Start of Block
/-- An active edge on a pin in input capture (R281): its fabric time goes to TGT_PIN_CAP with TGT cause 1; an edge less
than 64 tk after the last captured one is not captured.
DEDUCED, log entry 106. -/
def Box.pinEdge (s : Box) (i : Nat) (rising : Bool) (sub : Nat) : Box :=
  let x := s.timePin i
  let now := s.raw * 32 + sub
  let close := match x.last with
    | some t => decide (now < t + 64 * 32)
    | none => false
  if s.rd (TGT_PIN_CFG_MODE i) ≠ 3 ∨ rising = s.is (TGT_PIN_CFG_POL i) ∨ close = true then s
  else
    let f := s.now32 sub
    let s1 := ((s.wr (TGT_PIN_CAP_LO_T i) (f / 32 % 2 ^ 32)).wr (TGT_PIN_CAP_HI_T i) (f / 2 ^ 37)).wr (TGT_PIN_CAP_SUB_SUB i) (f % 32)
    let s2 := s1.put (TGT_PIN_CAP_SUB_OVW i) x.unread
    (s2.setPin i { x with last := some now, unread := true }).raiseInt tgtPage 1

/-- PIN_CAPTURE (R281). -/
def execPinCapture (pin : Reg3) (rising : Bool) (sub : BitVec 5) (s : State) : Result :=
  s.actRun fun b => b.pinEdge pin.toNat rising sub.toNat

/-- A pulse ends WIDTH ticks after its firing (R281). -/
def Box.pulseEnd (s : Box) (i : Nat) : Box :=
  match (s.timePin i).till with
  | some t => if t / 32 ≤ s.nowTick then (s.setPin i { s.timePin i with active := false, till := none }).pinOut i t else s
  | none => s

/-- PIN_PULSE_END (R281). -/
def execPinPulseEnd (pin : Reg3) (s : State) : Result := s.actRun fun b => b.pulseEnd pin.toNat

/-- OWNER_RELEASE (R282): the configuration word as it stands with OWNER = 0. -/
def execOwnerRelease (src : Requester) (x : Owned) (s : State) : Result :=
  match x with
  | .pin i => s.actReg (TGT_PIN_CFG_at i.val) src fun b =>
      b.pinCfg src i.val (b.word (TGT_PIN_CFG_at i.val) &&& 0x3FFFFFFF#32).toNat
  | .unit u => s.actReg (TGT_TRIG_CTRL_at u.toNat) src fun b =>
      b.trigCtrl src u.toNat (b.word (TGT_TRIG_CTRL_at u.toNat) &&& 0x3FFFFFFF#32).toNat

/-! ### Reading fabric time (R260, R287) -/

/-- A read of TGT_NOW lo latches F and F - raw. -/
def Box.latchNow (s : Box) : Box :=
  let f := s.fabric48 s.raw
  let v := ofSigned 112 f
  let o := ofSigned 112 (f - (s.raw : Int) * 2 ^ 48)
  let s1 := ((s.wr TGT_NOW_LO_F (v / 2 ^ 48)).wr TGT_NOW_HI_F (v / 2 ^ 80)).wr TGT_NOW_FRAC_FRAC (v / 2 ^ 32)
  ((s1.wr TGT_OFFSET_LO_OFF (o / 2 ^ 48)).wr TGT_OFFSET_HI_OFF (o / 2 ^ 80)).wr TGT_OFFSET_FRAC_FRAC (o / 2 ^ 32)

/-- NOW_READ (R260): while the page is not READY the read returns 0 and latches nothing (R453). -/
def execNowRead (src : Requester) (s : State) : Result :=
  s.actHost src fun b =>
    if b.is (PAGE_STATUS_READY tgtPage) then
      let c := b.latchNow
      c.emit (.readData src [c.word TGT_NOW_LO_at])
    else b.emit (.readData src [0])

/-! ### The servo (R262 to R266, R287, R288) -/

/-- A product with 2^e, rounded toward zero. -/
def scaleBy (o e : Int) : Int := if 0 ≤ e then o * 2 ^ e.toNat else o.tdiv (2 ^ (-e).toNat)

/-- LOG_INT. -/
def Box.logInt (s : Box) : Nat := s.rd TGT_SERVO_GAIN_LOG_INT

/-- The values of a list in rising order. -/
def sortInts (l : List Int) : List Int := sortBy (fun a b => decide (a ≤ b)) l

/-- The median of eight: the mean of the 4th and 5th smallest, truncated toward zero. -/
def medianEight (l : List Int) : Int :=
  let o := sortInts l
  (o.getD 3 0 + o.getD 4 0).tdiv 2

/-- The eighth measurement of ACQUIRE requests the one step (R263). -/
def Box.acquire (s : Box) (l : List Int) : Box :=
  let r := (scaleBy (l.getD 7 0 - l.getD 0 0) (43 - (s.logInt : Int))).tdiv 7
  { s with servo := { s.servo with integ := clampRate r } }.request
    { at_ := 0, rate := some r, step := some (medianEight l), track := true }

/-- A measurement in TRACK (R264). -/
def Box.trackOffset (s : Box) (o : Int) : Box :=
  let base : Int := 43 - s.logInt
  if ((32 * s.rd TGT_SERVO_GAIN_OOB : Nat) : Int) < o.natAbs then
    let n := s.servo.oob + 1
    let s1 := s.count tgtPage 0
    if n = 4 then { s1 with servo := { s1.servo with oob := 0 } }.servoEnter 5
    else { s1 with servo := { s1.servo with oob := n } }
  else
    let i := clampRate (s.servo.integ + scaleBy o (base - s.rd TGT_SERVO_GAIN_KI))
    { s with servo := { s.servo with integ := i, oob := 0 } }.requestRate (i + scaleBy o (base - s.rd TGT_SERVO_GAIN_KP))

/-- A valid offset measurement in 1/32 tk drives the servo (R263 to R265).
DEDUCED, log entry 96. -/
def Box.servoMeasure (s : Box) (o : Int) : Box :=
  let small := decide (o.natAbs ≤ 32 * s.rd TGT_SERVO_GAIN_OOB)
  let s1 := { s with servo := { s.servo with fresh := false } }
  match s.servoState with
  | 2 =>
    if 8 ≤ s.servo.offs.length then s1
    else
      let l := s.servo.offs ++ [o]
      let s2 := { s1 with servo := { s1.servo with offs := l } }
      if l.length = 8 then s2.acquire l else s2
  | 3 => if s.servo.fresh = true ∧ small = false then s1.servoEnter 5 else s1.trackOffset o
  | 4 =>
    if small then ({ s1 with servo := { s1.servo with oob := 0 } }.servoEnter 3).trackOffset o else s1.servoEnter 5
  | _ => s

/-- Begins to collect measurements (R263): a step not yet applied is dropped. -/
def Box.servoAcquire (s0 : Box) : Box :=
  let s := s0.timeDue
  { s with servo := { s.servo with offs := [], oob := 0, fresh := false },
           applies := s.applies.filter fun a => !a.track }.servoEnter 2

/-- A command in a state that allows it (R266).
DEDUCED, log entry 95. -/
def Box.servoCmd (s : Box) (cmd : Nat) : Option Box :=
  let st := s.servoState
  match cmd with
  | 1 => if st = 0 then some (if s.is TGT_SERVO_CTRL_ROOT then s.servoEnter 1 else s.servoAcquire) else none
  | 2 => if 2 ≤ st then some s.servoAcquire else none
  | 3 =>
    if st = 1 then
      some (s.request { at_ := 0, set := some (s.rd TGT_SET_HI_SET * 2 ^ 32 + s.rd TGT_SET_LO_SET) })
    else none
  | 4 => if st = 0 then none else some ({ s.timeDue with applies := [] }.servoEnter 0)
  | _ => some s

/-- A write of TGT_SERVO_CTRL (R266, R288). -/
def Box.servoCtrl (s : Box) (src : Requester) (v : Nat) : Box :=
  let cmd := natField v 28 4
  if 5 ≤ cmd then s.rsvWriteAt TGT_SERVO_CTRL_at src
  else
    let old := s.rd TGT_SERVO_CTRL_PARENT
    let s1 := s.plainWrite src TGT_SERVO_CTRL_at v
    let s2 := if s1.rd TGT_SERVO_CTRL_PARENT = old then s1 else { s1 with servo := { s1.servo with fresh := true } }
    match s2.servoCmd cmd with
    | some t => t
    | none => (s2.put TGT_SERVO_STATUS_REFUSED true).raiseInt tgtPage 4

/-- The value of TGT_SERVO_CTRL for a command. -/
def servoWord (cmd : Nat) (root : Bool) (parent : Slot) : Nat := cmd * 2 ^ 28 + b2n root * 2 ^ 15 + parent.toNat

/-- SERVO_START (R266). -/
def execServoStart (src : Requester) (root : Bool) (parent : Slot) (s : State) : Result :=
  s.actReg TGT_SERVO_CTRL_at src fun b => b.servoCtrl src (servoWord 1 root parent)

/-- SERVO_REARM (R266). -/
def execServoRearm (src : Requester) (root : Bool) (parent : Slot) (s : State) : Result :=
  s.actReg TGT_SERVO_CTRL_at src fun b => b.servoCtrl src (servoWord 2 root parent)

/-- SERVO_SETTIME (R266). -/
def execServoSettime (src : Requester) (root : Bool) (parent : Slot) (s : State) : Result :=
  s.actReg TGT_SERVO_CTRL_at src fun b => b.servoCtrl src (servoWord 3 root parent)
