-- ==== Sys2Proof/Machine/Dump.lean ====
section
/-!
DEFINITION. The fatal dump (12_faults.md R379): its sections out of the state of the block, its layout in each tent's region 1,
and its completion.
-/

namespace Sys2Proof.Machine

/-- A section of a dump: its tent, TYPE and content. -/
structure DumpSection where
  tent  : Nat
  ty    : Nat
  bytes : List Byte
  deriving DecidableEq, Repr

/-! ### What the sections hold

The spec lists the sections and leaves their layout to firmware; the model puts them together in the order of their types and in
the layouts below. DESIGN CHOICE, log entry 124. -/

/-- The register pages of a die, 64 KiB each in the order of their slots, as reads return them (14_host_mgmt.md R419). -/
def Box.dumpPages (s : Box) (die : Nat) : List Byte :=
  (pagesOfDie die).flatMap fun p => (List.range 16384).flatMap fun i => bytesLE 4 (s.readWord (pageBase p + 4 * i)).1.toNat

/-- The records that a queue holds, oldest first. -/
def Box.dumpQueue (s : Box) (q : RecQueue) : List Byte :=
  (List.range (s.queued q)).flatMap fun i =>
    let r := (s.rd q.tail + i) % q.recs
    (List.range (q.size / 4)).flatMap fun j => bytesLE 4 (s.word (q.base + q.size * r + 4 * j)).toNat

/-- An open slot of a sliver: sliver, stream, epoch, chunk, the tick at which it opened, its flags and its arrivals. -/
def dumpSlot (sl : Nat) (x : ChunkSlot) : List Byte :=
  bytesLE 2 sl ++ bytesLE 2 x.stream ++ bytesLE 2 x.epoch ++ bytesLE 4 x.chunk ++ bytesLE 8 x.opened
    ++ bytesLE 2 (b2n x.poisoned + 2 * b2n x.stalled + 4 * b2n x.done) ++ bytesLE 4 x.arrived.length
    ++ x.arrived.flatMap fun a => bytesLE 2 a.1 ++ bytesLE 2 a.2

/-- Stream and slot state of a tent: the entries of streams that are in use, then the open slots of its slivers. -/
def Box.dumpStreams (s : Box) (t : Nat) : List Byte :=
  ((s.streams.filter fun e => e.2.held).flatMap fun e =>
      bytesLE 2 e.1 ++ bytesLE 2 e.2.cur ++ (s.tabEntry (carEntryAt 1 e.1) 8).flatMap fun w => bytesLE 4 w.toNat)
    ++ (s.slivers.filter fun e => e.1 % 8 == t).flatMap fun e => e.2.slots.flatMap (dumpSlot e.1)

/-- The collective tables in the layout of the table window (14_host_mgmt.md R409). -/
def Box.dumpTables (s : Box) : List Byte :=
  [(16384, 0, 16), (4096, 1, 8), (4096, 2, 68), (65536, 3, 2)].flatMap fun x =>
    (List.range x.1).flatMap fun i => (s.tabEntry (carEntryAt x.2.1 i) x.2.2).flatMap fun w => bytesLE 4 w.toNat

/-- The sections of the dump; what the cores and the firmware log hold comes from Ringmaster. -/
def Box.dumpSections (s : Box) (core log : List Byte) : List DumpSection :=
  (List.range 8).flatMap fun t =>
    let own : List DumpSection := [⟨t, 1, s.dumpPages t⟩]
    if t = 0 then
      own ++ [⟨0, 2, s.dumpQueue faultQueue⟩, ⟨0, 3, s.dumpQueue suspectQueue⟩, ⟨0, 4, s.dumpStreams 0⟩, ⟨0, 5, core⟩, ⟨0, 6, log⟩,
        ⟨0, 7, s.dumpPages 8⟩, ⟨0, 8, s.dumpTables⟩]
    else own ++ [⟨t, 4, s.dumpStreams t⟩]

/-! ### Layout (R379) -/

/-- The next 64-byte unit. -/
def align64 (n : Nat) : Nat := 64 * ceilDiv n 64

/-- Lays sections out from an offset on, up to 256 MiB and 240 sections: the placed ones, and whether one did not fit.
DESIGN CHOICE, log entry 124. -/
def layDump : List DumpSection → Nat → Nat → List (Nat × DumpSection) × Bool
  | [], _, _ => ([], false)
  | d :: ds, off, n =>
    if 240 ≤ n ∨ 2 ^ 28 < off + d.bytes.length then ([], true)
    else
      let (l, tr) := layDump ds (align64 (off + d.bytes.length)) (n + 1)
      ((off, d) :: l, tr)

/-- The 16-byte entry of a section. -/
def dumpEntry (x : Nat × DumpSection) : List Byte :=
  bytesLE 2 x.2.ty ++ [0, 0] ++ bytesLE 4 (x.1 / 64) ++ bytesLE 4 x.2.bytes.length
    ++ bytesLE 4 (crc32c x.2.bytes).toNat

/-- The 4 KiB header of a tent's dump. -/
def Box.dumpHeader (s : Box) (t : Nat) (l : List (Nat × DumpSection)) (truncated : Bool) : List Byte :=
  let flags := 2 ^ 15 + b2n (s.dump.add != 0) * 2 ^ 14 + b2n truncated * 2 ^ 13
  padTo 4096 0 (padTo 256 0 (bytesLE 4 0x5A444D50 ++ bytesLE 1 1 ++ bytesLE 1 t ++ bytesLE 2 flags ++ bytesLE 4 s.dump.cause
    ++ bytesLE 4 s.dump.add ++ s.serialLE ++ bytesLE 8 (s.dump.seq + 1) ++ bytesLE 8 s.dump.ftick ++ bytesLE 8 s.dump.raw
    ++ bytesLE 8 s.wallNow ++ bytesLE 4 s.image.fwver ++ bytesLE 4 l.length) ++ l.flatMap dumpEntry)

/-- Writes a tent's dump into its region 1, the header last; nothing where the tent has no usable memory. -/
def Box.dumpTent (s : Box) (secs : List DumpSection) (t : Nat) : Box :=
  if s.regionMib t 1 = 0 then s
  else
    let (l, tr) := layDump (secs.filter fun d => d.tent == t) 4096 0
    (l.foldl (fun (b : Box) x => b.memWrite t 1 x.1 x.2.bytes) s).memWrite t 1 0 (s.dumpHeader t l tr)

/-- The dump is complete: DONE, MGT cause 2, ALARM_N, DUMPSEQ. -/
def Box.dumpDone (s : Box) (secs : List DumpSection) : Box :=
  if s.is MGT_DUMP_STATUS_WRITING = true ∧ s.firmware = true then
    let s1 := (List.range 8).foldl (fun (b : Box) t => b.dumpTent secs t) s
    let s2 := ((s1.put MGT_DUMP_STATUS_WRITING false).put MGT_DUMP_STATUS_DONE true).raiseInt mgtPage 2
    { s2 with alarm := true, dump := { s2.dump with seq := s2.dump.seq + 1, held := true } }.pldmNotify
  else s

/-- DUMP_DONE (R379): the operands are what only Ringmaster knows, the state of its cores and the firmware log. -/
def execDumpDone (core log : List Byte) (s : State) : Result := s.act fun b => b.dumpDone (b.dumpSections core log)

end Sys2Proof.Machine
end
End of Block
Work order ▸ Return only those lines of the records that contain the string "servoAcquire".

Answer box ▸
def Box.servoAcquire (s0 : Box) : Box :=
  | 1 => if st = 0 then some (if s.is TGT_SERVO_CTRL_ROOT then s.servoEnter 1 else s.servoAcquire) else none
  | 2 => if 2 ≤ st then some s.servoAcquire else none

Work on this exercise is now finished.